Emmanuel Macron est-il un président qui, à la différence de ses deux prédécesseurs, a pris conscience des deux corps du roi ?

Je sais bien que pour certains, Emmanuel Macron est «un président philosophe» et qu’«aucun de ses mots n’est le fruit du hasard» mais il n’est peut-être pas nécessaire de réveiller les mânes de Kantorowicz pour comprendre que, pour lui, présider, c’est incarner. Ses prédécesseurs – même les deux derniers – en avait également conscience, ce qui ne veut pas dire pour autant qu’ils aient réussi dans cette opération de transmutation. L’originalité de Macron est ailleurs. Elle tient peut-être à sa culture et à sa formation. Elle est surtout le fruit, à mon sens, de son parcours atypique. Mettons de côté le général de Gaulle qui estimait être la France depuis le 10 juin 1940. Tous les autres présidents de la Cinquième, de Pompidou à Hollande, avaient derrière eux, en entrant à l’Élysée, un cursus politique et électoral qui les avaient familiarisés avec l’exercice très particulier de la représentation. Pour le dire autrement, leur accession à la magistrature suprême était pour eux un point d’aboutissement. Or pour Macron, c’est une rupture. Sans aucune expérience du suffrage universel, jeune, peu familiarisé avec l’exercice de l’État, doté par ailleurs d’une silhouette fluette et d’une voix haute perchée, il n’avait pas, pour le dire vulgairement, la tête de l’emploi. Du coup, je pense qu’il avait réfléchi, plus que d’autres avant lui, à ce que signifiait le changement de statut auquel il prétendait. Intellectuellement et concrètement, il s’était donc préparé. D’un manque, il a fait un plus. Vous avez évoqué Kantorowicz et les deux corps du roi. S’agissant de Macron, je citerai plutôt Hobbes pour qui «les sujets sont la multitude» tandis que «le roi est le peuple». Même en République, c’est le paradoxe de la représentation au plus haut niveau. Elle explique que Macron soit d’abord et avant tout un président de mise en scène.

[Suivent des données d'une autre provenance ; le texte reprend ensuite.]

-- ==== Sys2Proof/Decode.lean ====
section
/-! DEFINITION. The decode word `W` (rule R74), the opcode table as rows of match, mask and condition tried first match,
the decoder, and the encoder written from the field layout of `W`. -/

namespace Sys2Proof

/-- Event kind `BYTE` (R71). -/
abbrev kindByte : BitVec 2 := 0b00
/-- Event kind `ABORT` (R71). -/
abbrev kindAbort : BitVec 2 := 0b01

/-- The layout of `W`: `W[15:14] = ev_kind`, `W[13] = 0`, `W[12:8] = st`, `W[7:0]` the byte (R74). -/
def packWord (kind : BitVec 2) (st : BitVec 5) (b : Byte) : BitVec 16 := kind ++ 0#1 ++ st ++ b

/-- The word the block forms from the event's kind and byte and from `st`: the byte field is 0x00 for `ABORT` (R74). For
the reserved kinds the spec fixes no byte field and the byte is kept (log entry 11). -/
def formWord (kind : BitVec 2) (st : BitVec 5) (b : Byte) : BitVec 16 :=
  packWord kind st (if kind = kindAbort then 0x00 else b)

/-- `W[12:8]` (R74). -/
def wordState (w : BitVec 16) : BitVec 5 := w.extractLsb' 8 5

/-- `W[7:0]` (R74). -/
def wordByte (w : BitVec 16) : Byte := w.extractLsb' 0 8

/-- What row selection reads of the ports: `rst`, the `cfg_rev` port, the decode word and the event's span. -/
structure EventWord where
  rst : Bool
  rev : ModuleRev
  w   : BitVec 16
  sp  : Span
  deriving DecidableEq, Repr

/-- A row of opcode_table.json: mnemonic, match, mask, condition, and the instruction it selects. -/
structure Row where
  mnemonic : String
  pat      : BitVec 16
  mask     : BitVec 16
  cond     : Cond
  build    : EventWord → Instr

/-- A row is selected when `(W & mask) = match` and its condition holds (R74). -/
def Row.selects (row : Row) (e : EventWord) (r : CondRegs) : Bool :=
  (e.w &&& row.mask) == row.pat && row.cond.holds e.rst (wordState e.w) (wordByte e.w) r

/-- The first row: RESET (R280). -/
def rowsReset : List Row := [
  ⟨"RESET", 0x0000, 0x0000, .rstHigh, fun e => .reset e.rev⟩]

/-- The rows of `IDLE` (R151 to R154). -/
def rowsIdle : List Row := [
  ⟨"IDLE.PREAMBLE_A", 0x00B5, 0xFFFF, .always, fun e => .idlePreambleA e.sp⟩,
  ⟨"IDLE.DELIM_B", 0x0024, 0xFFFF, .always, fun e => .idleDelimB e.sp⟩,
  ⟨"IDLE.PREAMBLE_C", 0x00D3, 0xFFFF, .always, fun e => .idlePreambleC e.sp⟩,
  ⟨"IDLE.NOISE", 0x0000, 0xFF00, .notPreamble, fun e => .idleNoise (wordByte e.w) e.sp⟩]

/-- The rows of protocol A (R170 to R180). -/
def rowsA : List Row := [
  ⟨"A.SYNC2_OK", 0x0162, 0xFFFF, .always, fun e => .aSync2Ok e.sp⟩,
  ⟨"A.SYNC2_BAD", 0x0100, 0xFF00, (.byteNe Config.syncA2), fun e => .aSync2Bad (wordByte e.w) e.sp⟩,
  ⟨"A.CLASS", 0x0200, 0xFF00, .always, fun e => .aClass (wordByte e.w) e.sp⟩,
  ⟨"A.ID", 0x0300, 0xFF00, .always, fun e => .aId (wordByte e.w) e.sp⟩,
  ⟨"A.LEN1", 0x0400, 0xFF00, .always, fun e => .aLen1 (wordByte e.w) e.sp⟩,
  ⟨"A.LEN2", 0x0500, 0xFF00, .always, fun e => .aLen2 (wordByte e.w) e.sp⟩,
  ⟨"A.PAYLOAD", 0x0600, 0xFF00, .always, fun e => .aPayload (wordByte e.w) e.sp⟩,
  ⟨"A.CKA_OK", 0x0700, 0xFF00, .eqCkA, fun e => .aCkaOk (wordByte e.w) e.sp⟩,
  ⟨"A.CKA_BAD", 0x0700, 0xFF00, .neCkA, fun e => .aCkaBad (wordByte e.w) e.sp⟩,
  ⟨"A.CKB_OK", 0x0800, 0xFF00, .eqCkB, fun e => .aCkbOk (wordByte e.w) e.sp⟩,
  ⟨"A.CKB_BAD", 0x0800, 0xFF00, .neCkB, fun e => .aCkbBad (wordByte e.w) e.sp⟩]

/-- The rows of protocol B (R200 to R209). -/
def rowsB : List Row := [
  ⟨"B.END_DELIM", 0x092A, 0xFFFF, .always, fun e => .bEndDelim e.sp⟩,
  ⟨"B.BODY", 0x0900, 0xFF00, (.byteNe Config.delimBEnd), fun e => .bBody (wordByte e.w) e.sp⟩,
  ⟨"B.CK1_OK", 0x0A00, 0xFF00, .eqNmea1, fun e => .bCk1Ok (wordByte e.w) e.sp⟩,
  ⟨"B.CK1_BAD", 0x0A00, 0xFF00, .neNmea1, fun e => .bCk1Bad (wordByte e.w) e.sp⟩,
  ⟨"B.CK2_OK", 0x0B00, 0xFF00, .eqNmea2, fun e => .bCk2Ok (wordByte e.w) e.sp⟩,
  ⟨"B.CK2_BAD", 0x0B00, 0xFF00, .neNmea2, fun e => .bCk2Bad (wordByte e.w) e.sp⟩,
  ⟨"B.CR_OK", 0x0C0D, 0xFFFF, .always, fun e => .bCrOk e.sp⟩,
  ⟨"B.CR_BAD", 0x0C00, 0xFF00, (.byteNe Config.termCr), fun e => .bCrBad (wordByte e.w) e.sp⟩,
  ⟨"B.LF_OK", 0x0D0A, 0xFFFF, .always, fun e => .bLfOk e.sp⟩,
  ⟨"B.LF_BAD", 0x0D00, 0xFF00, (.byteNe Config.termLf), fun e => .bLfBad (wordByte e.w) e.sp⟩]

/-- The rows of protocol C (R220 to R231). -/
def rowsC : List Row := [
  ⟨"C.LEN1", 0x0E00, 0xFF00, .always, fun e => .cLen1 (wordByte e.w) e.sp⟩,
  ⟨"C.LEN2", 0x0F00, 0xFF00, .always, fun e => .cLen2 (wordByte e.w) e.sp⟩,
  ⟨"C.TYPE1", 0x1000, 0xFF00, .always, fun e => .cType1 (wordByte e.w) e.sp⟩,
  ⟨"C.TYPE2", 0x1100, 0xFF00, .always, fun e => .cType2 (wordByte e.w) e.sp⟩,
  ⟨"C.SUBTYPE", 0x1200, 0xFF00, .subPend1, fun e => .cSubtype (wordByte e.w) e.sp⟩,
  ⟨"C.PAYLOAD", 0x1200, 0xFF00, .subPend0, fun e => .cPayload (wordByte e.w) e.sp⟩,
  ⟨"C.CRC1_OK", 0x1300, 0xFF00, .eqCrc1, fun e => .cCrc1Ok (wordByte e.w) e.sp⟩,
  ⟨"C.CRC1_BAD", 0x1300, 0xFF00, .neCrc1, fun e => .cCrc1Bad (wordByte e.w) e.sp⟩,
  ⟨"C.CRC2_OK", 0x1400, 0xFF00, .eqCrc2, fun e => .cCrc2Ok (wordByte e.w) e.sp⟩,
  ⟨"C.CRC2_BAD", 0x1400, 0xFF00, .neCrc2, fun e => .cCrc2Bad (wordByte e.w) e.sp⟩,
  ⟨"C.CRC3_OK", 0x1500, 0xFF00, .eqCrc3, fun e => .cCrc3Ok (wordByte e.w) e.sp⟩,
  ⟨"C.CRC3_BAD", 0x1500, 0xFF00, .neCrc3, fun e => .cCrc3Bad (wordByte e.w) e.sp⟩]

/-- The ABORT rows and the reserved kinds (R157 to R159). -/
def rowsOther : List Row := [
  ⟨"ABORT.IDLE", 0x4000, 0xFFFF, .always, fun e => .abortIdle e.sp⟩,
  ⟨"ABORT.FRAME", 0x4000, 0xE0FF, .stInFrame, fun e => .abortFrame (wordState e.w) e.sp⟩,
  ⟨"RESERVED_KIND", 0x8000, 0x8000, .always, fun e => .reservedKind (e.w.extractLsb' 0 15) e.sp⟩]

/-- The opcode table, in the table's order (R74). -/
def rows : List Row := rowsReset ++ rowsIdle ++ rowsA ++ rowsB ++ rowsC ++ rowsOther

/-- Why a word is no instruction. -/
inductive DecodeError where
  /-- `W[13]` is 1: the block never forms such a word (R74, R85). -/
  | bit13Set
  /-- No row is selected: a reserved state code 22..31 (R21), or an `ABORT` word with a byte field the block never forms. -/
  | noRow
  deriving DecidableEq, Repr

/-- The decoder: the first row whose match, mask and condition hold (R74, R150). -/
def decode (e : EventWord) (r : CondRegs) : Except DecodeError Instr :=
  if !e.rst && e.w.getLsbD 13 then .error .bit13Set
  else
    match rows.find? (fun row => row.selects e r) with
    | some row => .ok (row.build e)
    | none => .error .noRow

/-- The decode word of an instruction, from the field layout of R74 and the codes of R21 and R71. -/
def encodeWord : Instr → BitVec 16
  | .reset _ => 0x0000
  | .idlePreambleA _ => packWord kindByte St.idle Config.syncA1
  | .idleDelimB _ => packWord kindByte St.idle Config.delimBStart
  | .idlePreambleC _ => packWord kindByte St.idle Config.preambleC
  | .idleNoise b _ => packWord kindByte St.idle b
  | .aSync2Ok _ => packWord kindByte St.seenPreambleA1 Config.syncA2
  | .aSync2Bad b _ => packWord kindByte St.seenPreambleA1 b
  | .aClass b _ => packWord kindByte St.aClass b
  | .aId b _ => packWord kindByte St.aId b
  | .aLen1 b _ => packWord kindByte St.aLen1 b
  | .aLen2 b _ => packWord kindByte St.aLen2 b
  | .aPayload b _ => packWord kindByte St.aPayload b
  | .aCkaOk b _ => packWord kindByte St.aCka b
  | .aCkaBad b _ => packWord kindByte St.aCka b
  | .aCkbOk b _ => packWord kindByte St.aCkb b
  | .aCkbBad b _ => packWord kindByte St.aCkb b
  | .bEndDelim _ => packWord kindByte St.bBody Config.delimBEnd
  | .bBody b _ => packWord kindByte St.bBody b
  | .bCk1Ok b _ => packWord kindByte St.bCk1 b
  | .bCk1Bad b _ => packWord kindByte St.bCk1 b
  | .bCk2Ok b _ => packWord kindByte St.bCk2 b
  | .bCk2Bad b _ => packWord kindByte St.bCk2 b
  | .bCrOk _ => packWord kindByte St.bCr Config.termCr
  | .bCrBad b _ => packWord kindByte St.bCr b
  | .bLfOk _ => packWord kindByte St.bLf Config.termLf
  | .bLfBad b _ => packWord kindByte St.bLf b
  | .cLen1 b _ => packWord kindByte St.cLen1 b
  | .cLen2 b _ => packWord kindByte St.cLen2 b
  | .cType1 b _ => packWord kindByte St.cType1 b
  | .cType2 b _ => packWord kindByte St.cType2 b
  | .cSubtype b _ => packWord kindByte St.cPayload b
  | .cPayload b _ => packWord kindByte St.cPayload b
  | .cCrc1Ok b _ => packWord kindByte St.cCrc1 b
  | .cCrc1Bad b _ => packWord kindByte St.cCrc1 b
  | .cCrc2Ok b _ => packWord kindByte St.cCrc2 b
  | .cCrc2Bad b _ => packWord kindByte St.cCrc2 b
  | .cCrc3Ok b _ => packWord kindByte St.cCrc3 b
  | .cCrc3Bad b _ => packWord kindByte St.cCrc3 b
  | .abortIdle _ => packWord kindAbort St.idle 0x00
  | .abortFrame code _ => packWord kindAbort code 0x00
  | .reservedKind low _ => (1#1 ++ low : BitVec 16)

/-- The event's span, an operand of every row but RESET (R11); RESET ignores the event (R150). -/
def spanOf : Instr → Span
  | .reset _ => ⟨0, 0⟩
  | .idlePreambleA sp => sp
  | .idleDelimB sp => sp
  | .idlePreambleC sp => sp
  | .idleNoise _ sp => sp
  | .aSync2Ok sp => sp
  | .aSync2Bad _ sp => sp
  | .aClass _ sp => sp
  | .aId _ sp => sp
  | .aLen1 _ sp => sp
  | .aLen2 _ sp => sp
  | .aPayload _ sp => sp
  | .aCkaOk _ sp => sp
  | .aCkaBad _ sp => sp
  | .aCkbOk _ sp => sp
  | .aCkbBad _ sp => sp
  | .bEndDelim sp => sp
  | .bBody _ sp => sp
  | .bCk1Ok _ sp => sp
  | .bCk1Bad _ sp => sp
  | .bCk2Ok _ sp => sp
  | .bCk2Bad _ sp => sp
  | .bCrOk sp => sp
  | .bCrBad _ sp => sp
  | .bLfOk sp => sp
  | .bLfBad _ sp => sp
  | .cLen1 _ sp => sp
  | .cLen2 _ sp => sp
  | .cType1 _ sp => sp
  | .cType2 _ sp => sp
  | .cSubtype _ sp => sp
  | .cPayload _ sp => sp
  | .cCrc1Ok _ sp => sp
  | .cCrc1Bad _ sp => sp
  | .cCrc2Ok _ sp => sp
  | .cCrc2Bad _ sp => sp
  | .cCrc3Ok _ sp => sp
  | .cCrc3Bad _ sp => sp
  | .abortIdle sp => sp
  | .abortFrame _ sp => sp
  | .reservedKind _ sp => sp

/-- The `cfg_rev` port of a step with `rst = 1`; every other row is a step with `rst = 0`. -/
def resetOf : Instr → Option ModuleRev
  | .reset rev => some rev
  | .idlePreambleA _ | .idleDelimB _ | .idlePreambleC _ | .idleNoise _ _ | .aSync2Ok _ | .aSync2Bad _ _ | .aClass _ _ | .aId _ _
  | .aLen1 _ _ | .aLen2 _ _ | .aPayload _ _ | .aCkaOk _ _ | .aCkaBad _ _ | .aCkbOk _ _ | .aCkbBad _ _ | .bEndDelim _
  | .bBody _ _ | .bCk1Ok _ _ | .bCk1Bad _ _ | .bCk2Ok _ _ | .bCk2Bad _ _ | .bCrOk _ | .bCrBad _ _ | .bLfOk _
  | .bLfBad _ _ | .cLen1 _ _ | .cLen2 _ _ | .cType1 _ _ | .cType2 _ _ | .cSubtype _ _ | .cPayload _ _ | .cCrc1Ok _ _
  | .cCrc1Bad _ _ | .cCrc2Ok _ _ | .cCrc2Bad _ _ | .cCrc3Ok _ _ | .cCrc3Bad _ _ | .abortIdle _ | .abortFrame _ _ | .reservedKind _ _ => none

/-- The encoder: the ports that present an instruction. The `cfg_rev` port is an operand of RESET only. -/
def encode (i : Instr) : EventWord where
  rst := (resetOf i).isSome
  rev := (resetOf i).getD .rev0
  w := encodeWord i
  sp := spanOf i

/-- The decoder on a word numbered as spec/opcode_table.json numbers it. The table's 16 bits are `W`; RESET is the one
row that gives no bit of `W` (mask 0), so a word of fewer than 16 bits is RESET's. The timestamps and the `cfg_rev` port are
operand words of zeros, and the condition registers, which are no part of the word, are taken as reset leaves them
(log entry 12). -/
def decodeTableWord (nbits w : Nat) : Option Instr :=
  if nbits < 16 then some (.reset .rev0)
  else if 2 ^ 16 ≤ w then none
  else
    match decode ⟨false, .rev0, BitVec.ofNat 16 w, ⟨0, 0⟩⟩ CondRegs.reset with
    | .ok i => some i
    | .error _ => none

end Sys2Proof
end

Comment définissez-vous celle-ci ?

Dans son beau livre intitulé «Le miroir et la scène», Myriam Revault d’Allonnes rappelle que toute mise en scène est d’abord «une mise en sens». Tout cela nous ramène à ce qu’on appelle plus trivialement la communication qui, lorsqu’elle est réussie n’est pas un simple artifice. «La forme, c’est le fond qui remonte à la surface» disait Hugo. Souvenons-nous par exemple de la cérémonie du 7 mai dernier au pied de la pyramide du Louvre. Qui a encore en mémoire ce qu’a dit Macron ce soir-là ? Qui a oublié, en revanche, l’image d’un homme seul et sans complexe plaçant ses pas, à peine élu, dans ceux de l’Histoire. Cette levée de rideau était une mise en scène chargée d’inaugurer un quinquennat – un règne – dont le nouveau président entendait être le scénariste et l’acteur principal, pour ne pas dire unique. Depuis, c’est cette scène des origines que Macron reprend et développe dès qu’il en a l’occasion. Parfois, c’est réussi, parfois ça l’est moins. Entre l’acteur et le comédien, la différence peut être faible. L’autre soir sur France 2, avec Laurent Delahousse, la fiction était trop évidente pour qu’on ne se rappelle pas cette maxime de Baltazar Gracian : «l’entrée sent le palais, et le logement la cabane». Tout cela s’est d’ailleurs terminé au pied d’un sapin, ce qui est un comble pour un président qui prétend régulièrement ne pas être le père Noël !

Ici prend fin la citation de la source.